The difficulty reside on the UNIQUE feature of the string. Some solutions that have been shown cannot guarantee the uniqueness of the generated strings. First solution of lptr does not give always 6 letters and give some duplicates.

My solution give the full requirement, but it is slow :

WITH TAZ AS
(SELECT CAST('A' COLLATE Latin1_General_BIN AS CHAR(1)) AS LETTER, ASCII('A') AS CAR
 UNION ALL
 SELECT CAST(CHAR(CAR + 1)  COLLATE Latin1_General_BIN  AS CHAR(1)), CAR + 1
 FROM   TAZ
 WHERE  CHAR(CAR + 1) <= 'Z'
)
SELECT TOP 4000000 
       T1.LETTER + T2.LETTER + T3.LETTER + T4.LETTER + T5.LETTER + T6.LETTER AS L6
FROM TAZ AS T1
     CROSS JOIN TAZ AS T2
     CROSS JOIN TAZ AS T3
     CROSS JOIN TAZ AS T4
     CROSS JOIN TAZ AS T5
     CROSS JOIN TAZ AS T6
ORDER BY NEWID()

One thing I do in such a case is to compute all the 6 length strings possible and store it in a plain table stored in a compressed mode and in a read only storage (a tally table). The table has an ID and an extra column of bit type with the 0 value.

When you want to attribute some 6 chars string values, you just pickup from the table and marks it with the bit modify to 1.

As an information, this is the way that referenced ticket file are givent to customer in the french national railway compagny call SNCF since a long time.

SQLpro
  • 3,994
  • 1
  • 6
  • 14
  • It's the `order by newid()` that's making it slow. from all the solutions I've tested, including Gordon's and myself, without the `order by` yours is the fastest (well, a slightly modified version of it, anyway). – Zohar Peled Sep 23 '20 at 14:03
0

First, let me start by saying you already have some fine answers here, the only problem is with them is that they are slow. My suggested solution is fast - even very fast in comparison.

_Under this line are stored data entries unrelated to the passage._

-- ==== Sys2Proof/Machine/WavEncoder.lean ====
section
/-! DEFINITION. The WavEncoder (44_wav.md): the quantizer, the stream layout, TOWAV. -/

namespace Sys2Proof.Machine

/-- `round(x) = floor(x + 1/2)` (44_wav.md R201). -/
def roundHalfUp (x : Rat) : Int := (x + 1 / 2).floor

/-- `Q16(s)`: clamp, scale by 32768 below zero and by 32767 from zero up, round (44_wav.md R200). -/
def quantize (s : Sample) : Int :=
  let c := min 1 (max (-1) s)
  roundHalfUp (if c < 0 then c * 32768 else c * 32767)

/-- `le16(sext_16(Q16(s)))` (44_wav.md R204). -/
def pcmBytes (s : Sample) : List Byte := le16 (BitVec.ofInt 16 (quantize s))

/-- The PCM data of a mono buffer, in index order (44_wav.md R204). -/
def pcmMono (l : List Sample) : List Byte := l.flatMap pcmBytes

/-- The PCM data of a stereo buffer, interleaved, left before right (44_wav.md R204). -/
def pcmStereo (l r : List Sample) : List Byte := (l.zip r).flatMap fun p => pcmBytes p.1 ++ pcmBytes p.2

/-- `dataLength = n * ch * 2` (44_wav.md R203). -/
def dataLength (n ch : Nat) : Nat := n * ch * 2

/-- The 44-byte header (44_wav.md R203). -/
def wavHeader (n ch fs : Nat) : List Byte :=
  [0x52, 0x49, 0x46, 0x46] ++ le32 (BitVec.ofNat 32 (36 + dataLength n ch)) ++
  [0x57, 0x41, 0x56, 0x45] ++ [0x66, 0x6D, 0x74, 0x20] ++ le32 16 ++ le16 1 ++
  le16 (BitVec.ofNat 16 ch) ++ le32 (BitVec.ofNat 32 fs) ++ le32 (BitVec.ofNat 32 (fs * 2 * ch)) ++
  le16 (BitVec.ofNat 16 (2 * ch)) ++ le16 16 ++
  [0x64, 0x61, 0x74, 0x61] ++ le32 (BitVec.ofNat 32 (dataLength n ch))

/-- The PCM data of the buffer the state holds (44_wav.md R204, R206). -/
def State.pcmData (s : State) : List Byte :=
  if s.smpch = 2 then pcmStereo s.validLeft s.validRight else pcmMono s.validLeft

/-- TOWAV (44_wav.md R206): SMPCH outside 1 and 2 is check V10, SAMPLE_HZ = 0 is check V1; the rate is SAMPLE_HZ as it stands. -/
def execTowav (s : State) : Result :=
  if (s.smpch ≠ 1 ∧ s.smpch ≠ 2) ∨ s.cfg.sampleHz = 0 then raise .invalidArgument s
  else if s.params.wavCap.val < 44 + dataLength s.smplen.toNat s.smpch.toNat then refuse .wavCapacity
  else if 2 ^ 32 ≤ s.cfg.sampleHz.toNat * 2 * s.smpch.toNat then refuse .byteRateOverflow
  else normalEnd (s.setWav (wavHeader s.smplen.toNat s.smpch.toNat s.cfg.sampleHz.toNat ++ s.pcmData))

end Sys2Proof.Machine
end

A year ago I've written a blog post entitled How to pre-populate a random strings pool that was based on an answer written by Martin Smith to How can I generate random strings in TSQL. I've basically took the code posted in that answer and wrapped it up inside a inline table valued function.

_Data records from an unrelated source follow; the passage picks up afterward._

-- ==== Sys2Proof/Tests/Slice0.lean ====
section
/-! SUPPORT. Tests: decoding, single steps with the values of spec/95_test_vectors.md, and one witness for the hypotheses of
every statement that has any. -/

namespace Sys2Proof.Tests

open Sys2Proof Sys2Proof.Machine

/-! ## Helpers -/

/-- The next state, if there is one. -/
def nextOf : Result → Option State
  | .next s => some s
  | .fault _ => none
  | .refused _ => none

/-- The refusal, if there is one. -/
def refusalOf : Result → Option Refusal
  | .next _ => none
  | .fault _ => none
  | .refused r => some r

/-- The reset state with the host about to do one thing. -/
def about (e : BusEvent) : State := { State.reset with pending := [e] }

/-- The reset state after the characters `cs` were pushed, with WORD = 0xAAAAAAAA (T1). -/
def hexed (cs : List Byte) : State := { cs.foldl (fun s c => s.pushHex c) State.reset with word := 0xAAAAAAAA }

/-- The reset state with ADDR and CMDB. -/
def keyed (a c : Byte) : State := { State.reset with addr := a, cmdb := c }

/-- The reset state with a configuration. -/
def configured (cfg : GenConfig) : State := { State.reset with cfg := cfg }

/-- The reset state with other capacities and busy polls. -/
def limited (segCap smpCap wavCap busyPolls : Nat) : State :=
  { State.reset with
    params :=
      { segCap := Fin.ofNat (capBound + 1) segCap, smpCap := Fin.ofNat (capBound + 1) smpCap
        wavCap := Fin.ofNat (capBound + 1) wavCap, busyPolls := busyPolls } }

theorem about_busy (e : BusEvent) : (about e).busy = false := by
  change statusBusy 0 = false
  decide

/-- A stereo state with a segment, two samples a channel and two WAV bytes. -/
def filled : State :=
  { State.reset with
    seg := [⟨.pulse, 18000⟩, ⟨.space, 9000⟩], seglen := 2, smpl := [1, -1], smpr := [-1, 1], smplen := 2, smpch := 2
    wav := [0x52, 0x49], wavlen := 2 }

/-- A mono state with two samples. -/
def monoFilled : State := { State.reset with smpl := [1, -1], smplen := 2, smpch := 1 }

/-- A state with `n` busy polls left out of 2. -/
def busyState (n : Nat) (e : BusEvent) : State :=
  { limited 68 68 68 2 with status := 0x03, pollsLeft := n, pending := [e] }

/-! ## WellFormed -/

theorem test_wellFormed_refuses_wide_index : Instr.wellFormed (.render 16777216) = false := by decide

theorem test_wellFormed_takes_last_index : Instr.wellFormed (.render 16777215) = true := by decide

/-! ## Decoding: words written out from 30_encoding.md R84 and T50, field by field -/

theorem test_decode_codec : decode 0x00000000 = .command .nop ∧ decode 0x00000001 = .command .hexclr ∧
    decode 0x00000002 = .command .decodehex ∧ decode 0x00000003 = .command .fields ∧
    decode 0x00000004 = .command .pack := by decide

theorem test_decode_timing : decode 0x00000005 = .command .encframe ∧ decode 0x00000006 = .command .encrep := by decide

theorem test_decode_render : decode 0x00000207 = .command (.render 2) ∧ decode 0x00004307 = .command (.render 67) ∧
    decode 0x00000007 = .command (.render 0) ∧ decode 0xFFFFFF07 = .command (.render 16777215) := by decide

theorem test_decode_assembler : decode 0x00000008 = .command .assemble ∧ decode 0x00000009 = .command .generate ∧
    decode 0x0000000A = .command .genword := by decide

theorem test_decode_wav : decode 0x0000000B = .command .towav := by decide

theorem test_decode_illegal : decode 0x0000000C = .illegal .noSuchOpcode ∧ decode 0x000000FF = .illegal .noSuchOpcode ∧
    decode 0x00000109 = .illegal .upperBitsNotZero ∧ decode 0x80000000 = .illegal .upperBitsNotZero ∧
    decode 0xFFFFFFFF = .illegal .noSuchOpcode := by decide

theorem test_decode_table_word : decodeTableWord 32 0x00000207 = some (.render 2) ∧ decodeTableWord 8 0x09 = some .generate ∧
    decodeTableWord 32 0x0000000C = none := by decide

/-! ## Single commands -/

/-- T5. -/
theorem test_nop : (nextOf (exec .nop { State.reset with status := 0x16 })).map (fun t => t.status) = some 0x02 := by decide

/-- T2. -/
theorem test_hexclr : (nextOf (exec .hexclr (hexed [0x41, 0x42]))).map (fun t => (t.hexlen, t.hexbuf.get 0, t.status)) =
    some (0, 0, 0x02) := by decide

/-- T1, "0X20df10ef". -/
theorem test_decodehex : (nextOf (exec .decodehex
    (hexed [0x30, 0x58, 0x32, 0x30, 0x64, 0x66, 0x31, 0x30, 0x65, 0x66]))).map (fun t => (t.word, t.status)) =
    some (0x20DF10EF, 0x02) := by decide

/-- T1, "20DF10EG". -/
theorem test_decodehex_bad_digit : (nextOf (exec .decodehex
    (hexed [0x32, 0x30, 0x44, 0x46, 0x31, 0x30, 0x45, 0x47]))).map (fun t => (t.word, t.status)) =
    some (0xAAAAAAAA, 0x16) := by decide

/-- T3. -/
theorem test_fields : (nextOf (exec .fields { State.reset with word := 0x12345678 })).map (fun t => (t.addr, t.cmdb)) =
    some (0x12, 0x56) := by decide

/-- T4. -/
theorem test_pack : (nextOf (exec .pack (keyed 0x12 0x56))).map (fun t => t.word) = some 0x12ED56A9 := by decide

/-- T11, read over the bus. -/
theorem test_encframe : (nextOf (exec .encframe State.reset)).map (fun t => (t.seglen, [2, 3, 17, 18, 19, 66, 67].map fun j =>
    readValue (BitVec.ofNat 32 (0x10000000 + j)) t)) =
    some (68, [some 0x80000465, some 0x00000465, some 0x00000465, some 0x80000465, some 0x00000D2F, some 0x80000465,
      some 0x00013880]) := by decide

For this problem, I've taken that function and modified it ever so slightly to better fit your requirements - mainly the number of random strings (original version can produce up to 1,000,000 rows only) and the case-insensitivity.

Tests I've made comparing the speed of execution between Gordon's SQLpro's, lptr's answers and my own showed conclusively that this is the best solution between all four, at least in terms of execution speed.

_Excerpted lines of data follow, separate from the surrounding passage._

-- ==== Sys2Proof/Machine/RegisterModel.lean ====
section
/-! DEFINITION. The register model's operation (40_register_model): SETBL. -/

namespace Sys2Proof.Machine

/-- SETBL (R110, R111): BLC, then one bus write of it. -/
def execSetbl (on : Bool) (s : State) : Host.Outcome State Fault Refusal :=
  gated (fun _ => .ok (setblBody on)) s

end Sys2Proof.Machine
end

So, without further ado, here's the code:

First, the function and it's auxiliary view:

-- This view is needed for the function to work. Read my blog post for details.
CREATE VIEW dbo.GuidGenerator
AS
    SELECT Newid() As NewGuid;
GO

-- slightly modified version to enable the generation of up to 100,000,000 rows.
CREATE FUNCTION dbo.RandomStringGenerator
(
    @Length int,
    @Count int -- Note: up to 100,000,000 rows
)
RETURNS TABLE
AS 
RETURN 

WITH E1(N) AS (SELECT N FROM (VALUES (0), (1), (2), (3), (4), (5), (6), (7), (8), (9)) V(N)),   -- 10
     E2(N) AS (SELECT 1 FROM E1 a, E1 b), --100
     E4(N) AS (SELECT 1 FROM E2 a, E2 b), --10,000
     Tally(N) AS (SELECT ROW_NUMBER() OVER (ORDER BY @@SPID) FROM E4 a, E4 b) -- 100,000,000

SELECT TOP(@Count) 
    N As Number,
    (
    SELECT  TOP (@Length) CHAR(
            CASE Abs(Checksum(NewGuid)) % 2
                WHEN 0 THEN 65 + Abs(Checksum(NewGuid)) % 26 -- Random upper case letter
                ELSE 48 + Abs(Checksum(NewGuid)) % 10 -- Random digit
            END
            )
    FROM Tally As t0  
    CROSS JOIN GuidGenerator 
    WHERE  t0.n <> -t1.n
    FOR XML PATH('')
    ) As RandomString
FROM Tally As t1

GO

Then, using distinct, top 4000000 and a simple where clause - select the random strings you want:

SELECT DISTINCT TOP 4000000 Number, RandomString
FROM  dbo.RandomStringGenerator(6,100000000)
WHERE RandomString NOT LIKE '%[IiOoLl01]%' -- in case your database's default collation is case sensitive...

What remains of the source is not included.